### [Brief]
From the entries below, output the line with "memPut r.1 (lk" and each following line up to and including the line with "(b.1, a.2 ++ b.2)", exactly as written.

### [Raw data]
####################
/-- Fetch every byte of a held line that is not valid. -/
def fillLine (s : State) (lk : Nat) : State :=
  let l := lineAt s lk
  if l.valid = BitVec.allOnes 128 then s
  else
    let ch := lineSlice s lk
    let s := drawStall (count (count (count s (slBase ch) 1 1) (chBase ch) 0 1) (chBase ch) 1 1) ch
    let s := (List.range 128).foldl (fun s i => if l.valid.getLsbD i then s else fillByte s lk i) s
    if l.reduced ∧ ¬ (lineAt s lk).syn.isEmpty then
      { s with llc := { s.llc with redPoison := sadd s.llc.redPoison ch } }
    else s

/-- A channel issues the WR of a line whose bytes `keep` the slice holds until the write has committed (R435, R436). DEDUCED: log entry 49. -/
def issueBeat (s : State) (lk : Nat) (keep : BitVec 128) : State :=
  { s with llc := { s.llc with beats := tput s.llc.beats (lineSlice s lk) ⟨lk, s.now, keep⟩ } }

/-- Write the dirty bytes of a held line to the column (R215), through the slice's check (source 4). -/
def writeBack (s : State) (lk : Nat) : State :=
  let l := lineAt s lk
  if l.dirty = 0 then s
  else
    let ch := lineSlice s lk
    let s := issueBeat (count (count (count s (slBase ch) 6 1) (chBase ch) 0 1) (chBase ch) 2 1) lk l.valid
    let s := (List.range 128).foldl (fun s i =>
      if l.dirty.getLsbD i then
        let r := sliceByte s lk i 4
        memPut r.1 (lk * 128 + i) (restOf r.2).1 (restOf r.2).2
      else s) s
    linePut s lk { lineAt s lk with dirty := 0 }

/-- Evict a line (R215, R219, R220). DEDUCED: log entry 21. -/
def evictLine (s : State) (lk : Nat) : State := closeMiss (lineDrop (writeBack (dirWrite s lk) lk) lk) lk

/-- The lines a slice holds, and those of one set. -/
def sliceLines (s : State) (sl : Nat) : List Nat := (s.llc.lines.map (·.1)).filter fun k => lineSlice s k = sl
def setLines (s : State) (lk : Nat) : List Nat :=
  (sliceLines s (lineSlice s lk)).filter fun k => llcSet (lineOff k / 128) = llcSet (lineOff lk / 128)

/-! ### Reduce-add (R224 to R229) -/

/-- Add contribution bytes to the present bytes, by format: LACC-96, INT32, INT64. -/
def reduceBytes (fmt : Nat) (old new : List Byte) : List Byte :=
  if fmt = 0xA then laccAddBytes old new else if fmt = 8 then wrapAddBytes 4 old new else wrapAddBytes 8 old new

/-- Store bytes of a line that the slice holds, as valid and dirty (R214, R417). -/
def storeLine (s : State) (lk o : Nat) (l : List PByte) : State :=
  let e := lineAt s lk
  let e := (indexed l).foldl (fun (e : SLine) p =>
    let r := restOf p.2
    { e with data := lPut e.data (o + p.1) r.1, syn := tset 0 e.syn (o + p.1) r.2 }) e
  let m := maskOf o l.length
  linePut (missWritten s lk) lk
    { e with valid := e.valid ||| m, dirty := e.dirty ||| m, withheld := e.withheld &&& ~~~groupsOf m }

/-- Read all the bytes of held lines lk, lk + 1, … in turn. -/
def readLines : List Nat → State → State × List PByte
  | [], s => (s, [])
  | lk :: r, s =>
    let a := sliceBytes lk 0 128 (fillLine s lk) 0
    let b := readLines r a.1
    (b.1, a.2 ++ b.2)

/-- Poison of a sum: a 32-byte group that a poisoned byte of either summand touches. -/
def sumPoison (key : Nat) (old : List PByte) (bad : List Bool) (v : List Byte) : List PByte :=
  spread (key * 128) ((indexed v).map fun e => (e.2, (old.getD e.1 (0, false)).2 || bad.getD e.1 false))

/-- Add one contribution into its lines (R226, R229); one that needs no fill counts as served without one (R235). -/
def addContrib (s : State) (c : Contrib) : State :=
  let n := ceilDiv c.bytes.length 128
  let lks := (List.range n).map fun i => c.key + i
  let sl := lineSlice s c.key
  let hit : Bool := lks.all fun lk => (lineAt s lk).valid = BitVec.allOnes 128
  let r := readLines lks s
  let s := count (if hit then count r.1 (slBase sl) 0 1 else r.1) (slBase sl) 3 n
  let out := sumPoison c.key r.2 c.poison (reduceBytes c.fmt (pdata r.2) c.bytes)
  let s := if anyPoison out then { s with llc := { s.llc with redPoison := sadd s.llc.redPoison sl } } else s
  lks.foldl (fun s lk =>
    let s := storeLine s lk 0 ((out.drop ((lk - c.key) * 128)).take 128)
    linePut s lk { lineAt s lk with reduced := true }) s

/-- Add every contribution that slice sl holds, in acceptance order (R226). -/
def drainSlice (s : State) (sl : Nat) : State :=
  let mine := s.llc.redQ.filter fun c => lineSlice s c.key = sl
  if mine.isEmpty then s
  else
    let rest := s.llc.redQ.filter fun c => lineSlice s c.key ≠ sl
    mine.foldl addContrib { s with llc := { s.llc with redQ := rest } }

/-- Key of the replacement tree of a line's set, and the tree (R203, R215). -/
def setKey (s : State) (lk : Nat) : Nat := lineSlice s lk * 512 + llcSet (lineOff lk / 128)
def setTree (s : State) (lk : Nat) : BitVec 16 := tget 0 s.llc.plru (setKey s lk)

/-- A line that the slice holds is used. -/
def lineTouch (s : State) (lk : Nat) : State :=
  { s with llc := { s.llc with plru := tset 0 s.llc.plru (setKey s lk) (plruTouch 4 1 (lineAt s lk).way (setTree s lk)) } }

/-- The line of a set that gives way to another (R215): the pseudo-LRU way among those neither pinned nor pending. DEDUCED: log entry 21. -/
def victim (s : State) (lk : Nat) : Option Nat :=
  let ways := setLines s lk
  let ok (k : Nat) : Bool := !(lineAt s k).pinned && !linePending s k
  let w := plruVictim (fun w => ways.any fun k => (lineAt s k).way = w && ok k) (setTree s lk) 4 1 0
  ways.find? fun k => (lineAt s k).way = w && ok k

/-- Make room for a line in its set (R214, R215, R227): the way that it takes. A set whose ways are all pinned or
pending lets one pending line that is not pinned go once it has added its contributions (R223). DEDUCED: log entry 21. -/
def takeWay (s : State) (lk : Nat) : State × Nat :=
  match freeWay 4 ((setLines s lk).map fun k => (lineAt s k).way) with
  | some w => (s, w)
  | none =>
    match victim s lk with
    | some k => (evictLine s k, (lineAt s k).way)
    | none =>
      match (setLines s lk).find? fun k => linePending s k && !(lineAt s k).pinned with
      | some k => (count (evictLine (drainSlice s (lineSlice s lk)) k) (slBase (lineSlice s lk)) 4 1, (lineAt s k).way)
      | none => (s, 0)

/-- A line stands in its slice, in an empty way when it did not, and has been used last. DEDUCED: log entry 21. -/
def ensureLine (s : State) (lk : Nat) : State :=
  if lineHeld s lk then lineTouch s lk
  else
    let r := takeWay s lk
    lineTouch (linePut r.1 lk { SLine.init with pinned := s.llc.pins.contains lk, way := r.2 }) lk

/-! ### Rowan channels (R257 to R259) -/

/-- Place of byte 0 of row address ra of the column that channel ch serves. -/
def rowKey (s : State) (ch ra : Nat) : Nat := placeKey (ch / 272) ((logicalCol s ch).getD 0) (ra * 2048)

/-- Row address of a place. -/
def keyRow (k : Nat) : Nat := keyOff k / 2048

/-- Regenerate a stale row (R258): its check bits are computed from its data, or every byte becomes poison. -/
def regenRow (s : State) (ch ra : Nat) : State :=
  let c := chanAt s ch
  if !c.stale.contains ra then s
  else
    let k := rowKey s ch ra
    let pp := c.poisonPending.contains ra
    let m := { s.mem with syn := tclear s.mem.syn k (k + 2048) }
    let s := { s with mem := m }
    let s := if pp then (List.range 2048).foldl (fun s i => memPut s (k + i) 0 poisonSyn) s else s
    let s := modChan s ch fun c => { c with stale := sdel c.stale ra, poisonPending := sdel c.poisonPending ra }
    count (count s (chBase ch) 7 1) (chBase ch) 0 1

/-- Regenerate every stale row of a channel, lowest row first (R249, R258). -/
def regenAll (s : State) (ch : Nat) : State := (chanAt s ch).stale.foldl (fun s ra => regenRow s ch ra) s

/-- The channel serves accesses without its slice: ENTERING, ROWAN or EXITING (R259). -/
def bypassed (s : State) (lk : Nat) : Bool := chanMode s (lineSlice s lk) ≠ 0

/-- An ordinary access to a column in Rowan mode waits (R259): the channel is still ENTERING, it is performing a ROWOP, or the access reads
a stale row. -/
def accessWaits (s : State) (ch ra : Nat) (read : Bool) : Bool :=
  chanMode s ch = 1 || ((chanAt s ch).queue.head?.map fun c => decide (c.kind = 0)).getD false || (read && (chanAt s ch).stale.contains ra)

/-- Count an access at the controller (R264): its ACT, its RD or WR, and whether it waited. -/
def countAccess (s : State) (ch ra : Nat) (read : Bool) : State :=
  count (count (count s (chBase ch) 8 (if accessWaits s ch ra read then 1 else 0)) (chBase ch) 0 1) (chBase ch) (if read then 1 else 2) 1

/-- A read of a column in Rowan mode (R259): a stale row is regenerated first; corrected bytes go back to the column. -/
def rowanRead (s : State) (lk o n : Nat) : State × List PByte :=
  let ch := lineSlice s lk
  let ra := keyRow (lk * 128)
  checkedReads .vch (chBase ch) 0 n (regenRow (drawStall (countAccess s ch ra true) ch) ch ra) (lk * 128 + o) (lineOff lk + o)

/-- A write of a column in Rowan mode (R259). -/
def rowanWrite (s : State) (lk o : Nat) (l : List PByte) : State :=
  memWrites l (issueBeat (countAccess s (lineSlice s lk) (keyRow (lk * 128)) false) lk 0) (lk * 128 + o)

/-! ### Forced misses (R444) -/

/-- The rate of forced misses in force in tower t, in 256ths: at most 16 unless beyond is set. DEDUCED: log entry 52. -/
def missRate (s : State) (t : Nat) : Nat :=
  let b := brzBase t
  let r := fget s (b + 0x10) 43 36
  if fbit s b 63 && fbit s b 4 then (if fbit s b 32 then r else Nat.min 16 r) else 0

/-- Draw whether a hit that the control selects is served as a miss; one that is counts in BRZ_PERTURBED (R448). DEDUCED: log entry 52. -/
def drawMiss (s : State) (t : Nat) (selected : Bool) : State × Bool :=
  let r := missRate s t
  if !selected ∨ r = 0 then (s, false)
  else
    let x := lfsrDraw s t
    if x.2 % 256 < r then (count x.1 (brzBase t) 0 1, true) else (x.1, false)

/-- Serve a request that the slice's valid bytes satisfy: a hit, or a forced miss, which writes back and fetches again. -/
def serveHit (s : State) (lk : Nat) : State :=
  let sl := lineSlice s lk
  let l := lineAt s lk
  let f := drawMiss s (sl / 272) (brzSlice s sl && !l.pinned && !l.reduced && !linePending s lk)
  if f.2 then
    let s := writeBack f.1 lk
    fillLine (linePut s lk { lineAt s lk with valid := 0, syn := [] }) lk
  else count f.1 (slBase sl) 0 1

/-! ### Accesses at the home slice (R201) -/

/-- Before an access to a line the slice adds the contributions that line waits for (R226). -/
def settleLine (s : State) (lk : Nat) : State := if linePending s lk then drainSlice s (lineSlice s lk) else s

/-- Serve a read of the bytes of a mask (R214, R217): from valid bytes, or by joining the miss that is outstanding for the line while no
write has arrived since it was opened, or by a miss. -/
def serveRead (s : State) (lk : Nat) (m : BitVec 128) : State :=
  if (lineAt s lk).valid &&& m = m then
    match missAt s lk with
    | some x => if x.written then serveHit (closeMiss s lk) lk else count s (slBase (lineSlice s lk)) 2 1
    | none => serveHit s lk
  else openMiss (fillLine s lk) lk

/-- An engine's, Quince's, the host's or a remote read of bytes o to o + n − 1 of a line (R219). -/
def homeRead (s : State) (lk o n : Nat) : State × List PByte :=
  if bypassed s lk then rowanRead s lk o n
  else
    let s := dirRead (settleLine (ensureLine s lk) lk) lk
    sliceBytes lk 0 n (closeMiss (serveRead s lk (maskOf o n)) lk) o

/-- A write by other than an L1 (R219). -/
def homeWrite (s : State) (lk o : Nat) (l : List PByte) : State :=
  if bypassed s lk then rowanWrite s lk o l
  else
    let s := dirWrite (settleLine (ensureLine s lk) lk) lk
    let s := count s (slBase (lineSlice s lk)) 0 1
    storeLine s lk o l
####################
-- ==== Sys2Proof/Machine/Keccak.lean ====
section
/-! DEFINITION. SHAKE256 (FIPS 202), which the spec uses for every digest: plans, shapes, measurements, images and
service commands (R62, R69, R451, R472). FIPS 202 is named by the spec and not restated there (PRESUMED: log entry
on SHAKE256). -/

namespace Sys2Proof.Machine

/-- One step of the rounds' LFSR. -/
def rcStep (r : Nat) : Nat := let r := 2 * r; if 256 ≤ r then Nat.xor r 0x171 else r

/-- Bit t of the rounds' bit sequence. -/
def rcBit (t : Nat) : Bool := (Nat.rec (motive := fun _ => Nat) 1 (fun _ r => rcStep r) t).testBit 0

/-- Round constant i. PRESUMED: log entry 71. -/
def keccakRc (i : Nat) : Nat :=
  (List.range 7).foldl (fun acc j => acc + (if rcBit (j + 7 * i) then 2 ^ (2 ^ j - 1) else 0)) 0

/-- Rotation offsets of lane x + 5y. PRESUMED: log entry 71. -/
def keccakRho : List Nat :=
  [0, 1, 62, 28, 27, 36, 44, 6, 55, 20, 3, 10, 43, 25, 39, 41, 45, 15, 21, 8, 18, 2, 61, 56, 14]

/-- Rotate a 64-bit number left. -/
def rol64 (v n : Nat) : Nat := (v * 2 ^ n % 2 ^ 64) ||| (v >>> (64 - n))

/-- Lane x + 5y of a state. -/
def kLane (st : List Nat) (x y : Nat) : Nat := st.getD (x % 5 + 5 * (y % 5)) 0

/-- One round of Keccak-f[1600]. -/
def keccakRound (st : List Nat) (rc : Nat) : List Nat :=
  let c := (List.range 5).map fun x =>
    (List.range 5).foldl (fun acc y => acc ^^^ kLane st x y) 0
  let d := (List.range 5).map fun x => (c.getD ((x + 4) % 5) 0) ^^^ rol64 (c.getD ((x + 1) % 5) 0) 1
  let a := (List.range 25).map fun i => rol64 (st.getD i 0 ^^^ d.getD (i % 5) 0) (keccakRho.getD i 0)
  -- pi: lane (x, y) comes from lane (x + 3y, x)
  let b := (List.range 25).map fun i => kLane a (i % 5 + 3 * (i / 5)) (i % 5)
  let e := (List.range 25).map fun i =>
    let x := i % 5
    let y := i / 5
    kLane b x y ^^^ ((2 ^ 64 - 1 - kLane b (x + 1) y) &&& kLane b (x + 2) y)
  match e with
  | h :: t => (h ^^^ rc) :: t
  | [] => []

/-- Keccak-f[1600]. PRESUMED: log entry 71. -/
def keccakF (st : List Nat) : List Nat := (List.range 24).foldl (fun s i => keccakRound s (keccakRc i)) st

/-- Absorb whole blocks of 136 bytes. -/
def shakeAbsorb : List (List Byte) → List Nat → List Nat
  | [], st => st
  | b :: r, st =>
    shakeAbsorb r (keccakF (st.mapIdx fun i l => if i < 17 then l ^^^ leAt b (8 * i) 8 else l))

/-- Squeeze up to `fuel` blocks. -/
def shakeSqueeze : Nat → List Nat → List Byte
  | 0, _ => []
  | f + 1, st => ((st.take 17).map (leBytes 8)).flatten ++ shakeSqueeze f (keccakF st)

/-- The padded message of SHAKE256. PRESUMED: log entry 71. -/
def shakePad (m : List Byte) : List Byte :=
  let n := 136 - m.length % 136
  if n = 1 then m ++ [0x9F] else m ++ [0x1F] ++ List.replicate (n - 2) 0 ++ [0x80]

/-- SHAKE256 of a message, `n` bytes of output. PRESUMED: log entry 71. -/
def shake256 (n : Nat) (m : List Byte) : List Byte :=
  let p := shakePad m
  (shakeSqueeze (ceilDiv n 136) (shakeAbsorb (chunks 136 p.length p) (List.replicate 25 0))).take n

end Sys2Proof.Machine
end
####################
### [Task solution]
        memPut r.1 (lk * 128 + i) (restOf r.2).1 (restOf r.2).2
      else s) s
    linePut s lk { lineAt s lk with dirty := 0 }

/-- Evict a line (R215, R219, R220). DEDUCED: log entry 21. -/
def evictLine (s : State) (lk : Nat) : State := closeMiss (lineDrop (writeBack (dirWrite s lk) lk) lk) lk

/-- The lines a slice holds, and those of one set. -/
def sliceLines (s : State) (sl : Nat) : List Nat := (s.llc.lines.map (·.1)).filter fun k => lineSlice s k = sl
def setLines (s : State) (lk : Nat) : List Nat :=
  (sliceLines s (lineSlice s lk)).filter fun k => llcSet (lineOff k / 128) = llcSet (lineOff lk / 128)

/-! ### Reduce-add (R224 to R229) -/

/-- Add contribution bytes to the present bytes, by format: LACC-96, INT32, INT64. -/
def reduceBytes (fmt : Nat) (old new : List Byte) : List Byte :=
  if fmt = 0xA then laccAddBytes old new else if fmt = 8 then wrapAddBytes 4 old new else wrapAddBytes 8 old new

/-- Store bytes of a line that the slice holds, as valid and dirty (R214, R417). -/
def storeLine (s : State) (lk o : Nat) (l : List PByte) : State :=
  let e := lineAt s lk
  let e := (indexed l).foldl (fun (e : SLine) p =>
    let r := restOf p.2
    { e with data := lPut e.data (o + p.1) r.1, syn := tset 0 e.syn (o + p.1) r.2 }) e
  let m := maskOf o l.length
  linePut (missWritten s lk) lk
    { e with valid := e.valid ||| m, dirty := e.dirty ||| m, withheld := e.withheld &&& ~~~groupsOf m }

/-- Read all the bytes of held lines lk, lk + 1, … in turn. -/
def readLines : List Nat → State → State × List PByte
  | [], s => (s, [])
  | lk :: r, s =>
    let a := sliceBytes lk 0 128 (fillLine s lk) 0
    let b := readLines r a.1
    (b.1, a.2 ++ b.2)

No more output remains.